# Stabilized Spalted Pecan with a little bit of Whitetail



## Robert A. (Jan 8, 2009)

Well its been awhile since anyone has ordered this design.. 
Stabilized spalted pecan, Antler liprest, double solder inlays, THO style Stainless Band and stuffed with brown hedge insert with a Whitetail antler exhaust. Single reed.. Honestly I blowed up two barrels and Good ole Tobin "Copeland Custom Duck Calls" saved me with a spare piece of this pecan he had in the shop.. Thanks Tobin, I think the customer will be happy..


----------



## lady linda (Nov 25, 2008)

Great,as usual


----------



## Viking48 (Jan 24, 2006)

Lookin' good


----------



## Slip (Jul 25, 2006)

I assure you, Customer WILL be happy!
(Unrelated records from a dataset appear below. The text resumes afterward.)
/-- `sr.ring`: DOORBELL at the core named (R322). -/
def State.ring (s : State) (v : Word) : State := s.updCoreAt v.toNat (·.raise 3)

/-- A memory whose listed lines in some ranges of locations hold free values, and the count of those taken. -/
def Memory.lose (m : Memory) (rs : List (Nat × Nat)) (n : Nat) : Memory × Nat :=
  let hit := (m.cells.map fun c => c.1 / 128 * 128).eraseDups.filter fun a => rs.any fun (lo, hi) => decide (lo ≤ a) && decide (a < hi)
  (hit.zipIdx.foldl (fun m (a, i) => m.setLine a (Config.freeLine (n + i))) m, n + hit.length)

/-- `sr.stage`: every staged line goes first; pages left in a reserve that grew lose their data and have no entry any more (R352, Table
19.1; log 137). -/
def State.resizeStage (s : State) (v : Word) : State :=
  let old := s.dev
  let d := { old with staged := [], stage := if 12 < (v.extractLsb' 0 4).toNat then 12 else v.extractLsb' 0 4 }
  let rs := [0, 2, 3, 5].map fun k => ((32 + k) * 2 ^ 64 + d.stageBase k, (32 + k) * 2 ^ 64 + old.stageBase k)
  let (mem, free) := d.mem.lose rs d.free
  { s with dev := { d with mem := mem, free := free, rmCache := d.rmCache.filter fun e => (d.rmLook (65536 * e.1)).isSome } }

/-- `sr.walw`: the balance is set too (R362). -/
def Part.setAllowance (p : Part) (v : Word) : Part := { p with walw := v, balance := v.toNat }

/-- `sr.sptop` of a pool (R370). -/
def State.setTop (s : State) (pool : Nat) (v : Word) : State :=
  { s with dev := { s.dev with sptop := setPool s.dev.sptop pool v } }

/-- `sr.heatcfg` as a write stores it (Table 19.2). -/
def heatStore (v : Word) : Word :=
  let clamp (x lo hi : Nat) : Nat := if x < lo then lo else if hi < x then hi else x
  .ofNat 64 (clamp (v.toNat % 16) 4 12 + 256 * clamp (v.toNat / 256 % 32) 4 30 + 65536 * (v.toNat / 65536 % 2))

/-- `sr.fbase` as a write stores it (Table 17.8). -/
def fbaseStore (v : Word) : Word :=
  let n := v.toNat % 32
  .ofNat 64 (v.toNat / 4096 * 4096 + (if 6 ≤ n ∧ n ≤ 16 then n else 6))

/-- `sr.rmbase` as a write stores it (Table 18.7). -/
def rmbaseStore (v : Word) : Word := .ofNat 64 (v.toNat / 4096 * 4096 + Nat.min (v.toNat % 64) 40)

/-- THERMAL where the temperature is at or above the threshold (R322). -/
def Core.checkHeat (c : Core) : Core := if c.ttrip ≤ c.temp then c.raise 2 else c

/-- Whether a strand of the core is running (R393). -/
def Core.anyRunning (c : Core) : Bool := c.strands.any (·.run == .running)

/-- A power state that was requested entered, once no strand runs (R393, Table 20.5): caches are written back and emptied; for
off, what the core would lose is written back first. -/
def State.enterPower (s : State) : State :=
  if s.wholeCore.anyRunning || s.core.pwrReq = 0 || !s.core.dbgHalt.isEmpty || s.backWaits (fun _ => true) then s
  else if s.core.pwrReq = 3 && s.core.gang.isSome then { s with core := { s.core with pwrReq := 0 } }
  else
    let s := if s.core.pwrReq = 3 then s.onCore fun d c => convertLazy d c fun _ => true else s
    let s := s.flushFar (fun _ => true) true
    { s with core := { s.core with pwr := s.core.pwrReq, pwrReq := 0 } }

/-- `sr.pwr`: a request for retention or off; other values do nothing (R393). -/
def State.requestPower (s : State) (v : BitVec 2) : State :=
  let s := if v = 2 ∨ (v = 3 ∧ s.core.gang.isNone = true) then { s with core := { s.core with pwrReq := v } } else s
  s.enterPower

/-- The state with a resident register written (R323): a number that is not in the tables, and a read-only one, discards. -/
def State.writeRes (s : State) (num : BitVec 12) (v : Word) : State :=
  match num.toNat with
  | 0x100 => { s with core := { s.core with rvec := v &&& ~~~3 } }
  | 0x101 => { s with core := { s.core with epc := v } }
  | 0x102 => { s with core := { s.core with estat := v &&& 0xFF07 } }
  | 0x103 => s.clearPending v
  | 0x104 => { s with core := { s.core with renab := v &&& 0xF } }
  | 0x106 => s.writeRoot v
  | 0x107 => { s with core := { s.core with rroot := v } }
  | 0x108 => { s with core := { s.core with ctxsel := v.extractLsb' 0 12 } }
  | 0x110 => s.setPart fun p => { p with fbase := fbaseStore v }
  | 0x112 => s.setPart fun p => { p with ftail := v }
  | 0x113 => s.setPart fun p => { p with fsvc := v }
  | 0x120 => s.setSel fun c => { c with ebrate := v }
  | 0x121 => s.setSel fun c => { c with ebceil := v }
  | 0x122 => s.setSel fun c => { c with eb := v.extractLsb' 0 32 }
  | 0x130 => s.setPart fun p => { p with dbg := v &&& 1 }
  | 0x131 => s.ring v
  | 0x140 => { s with dev := { s.dev with cotab := v &&& ~~~0xFE0 } }
  | 0x151 => { s with core := ({ s.core with ttrip := v.extractLsb' 0 16 } : Core).checkHeat }
  | 0x160 => { s with dev := { s.dev with rmbase := rmbaseStore v, rmCache := [] } }
  | 0x170 => s.resizeStage v
  | 0x171 => s.setPart fun p => p.setAllowance v
  | 0x172 => { s with dev := { s.dev with heatcfg := heatStore v } }
  | 0x190 => { s with dev := { s.dev with ptab := v &&& ~~~0xFFF } }
  | 0x191 => s.setPart fun p => { p with hold := v.getLsbD 0 }
  | 0x192 => s.requestPower (v.extractLsb' 0 2)
  | n =>
    match poolReg n with
    | some (k, 0) => { s with dev := { s.dev with spbase := setPool s.dev.spbase k (v &&& ~~~0x3FF) } }
    | some (k, 1) => { s with dev := { s.dev with spstk := setPool s.dev.spstk k (v &&& ~~~0xFFF) } }
    | some (k, 2) => s.setTop k v
    | some (k, _) => { s with dev := { s.dev with spesc := setPool s.dev.spesc k v } }
    | none => s

def execSysrp (d : BitVec 5) (n : BitVec 12) (s : State) : Out := deliver s do
  onlyResident
  setXM d (s.readRes n)
  advanceM

def execSyswp (a : BitVec 5) (n : BitVec 12) (s : State) : Out := deliver s do
  onlyResident
  modify fun t => t.writeRes n (s.x a)
  advanceM

/-- The state with a system register written by its number, as its holder or the resident level writes it. -/
def State.writeNumbered (s : State) (num : BitVec 12) (v : Word) : State :=
  if num.toNat < 0x100 then (s.writeSr num v).getD s else s.writeRes num v

/-! The same writes as steps of their own (the debug port's among them, R391). -/

def execSrRpend (v : BitVec 64) (s : State) : Out := .next (s.clearPending v)
def execSrPtroot (v : BitVec 64) (s : State) : Out := .next (s.writeRoot v)
def execSrRing (v : BitVec 64) (s : State) : Out := .next (s.ring v)
def execSrEbw (v : BitVec 64) (s : State) : Out := .next (s.setSel fun c => { c with eb := v.extractLsb' 0 32 })
def execSrStage (v : BitVec 64) (s : State) : Out := .next (s.resizeStage v)
def execSrWalw (v : BitVec 64) (s : State) : Out := .next (s.setPart fun p => p.setAllowance v)
def execSrSptop (pool : BitVec 3) (v : BitVec 64) (s : State) : Out := .next (s.setTop pool.toNat v)
def execSrPctlHold (v : BitVec 64) (s : State) : Out := .next (s.setPart fun p => { p with hold := v.getLsbD 0 })
def execSrPwrRetention (s : State) : Out := .next (s.requestPower 2)
def execSrPwrOff (s : State) : Out := .next (s.requestPower 3)
def execRegisterWrite (num : BitVec 12) (v : BitVec 64) (s : State) : Out := .next (s.writeNumbered num v)

/-- The measured column temperature changes; THERMAL is raised at or above `sr.ttrip` (R322). -/
def execThermal (temp : BitVec 16) (s : State) : Out :=
  .next { s with core := ({ s.core with temp := temp } : Core).checkHeat }

end Sys2Proof.Machine
end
Looks great!


----------



## Tortuga (May 21, 2004)

beautiful, Mate...


----------



## ronbeaux (Mar 25, 2006)

Ka ching!!!

Solder insert??? Cool!


----------



## Robert A. (Jan 8, 2009)

Thanks guys!! As always you are all to kind!!


----------



## Tortuga (May 21, 2004)

Robert A. said:


> Thanks guys!! As always you are all to kind!!


Don't be too sure, Mate.... If you turn out something crappy looking, we will be sure to point that out to you.....:rotfl::rotfl:


----------



## Robert A. (Jan 8, 2009)

Tortuga said:


> Don't be too sure, Mate.... If you turn out something crappy looking, we will be sure to point that out to you.....:rotfl::rotfl:


Too funny!! I hope that you would mate!!


----------



## JS Fog (Sep 4, 2012)

Looks great and it the customer does not like it call me.


----------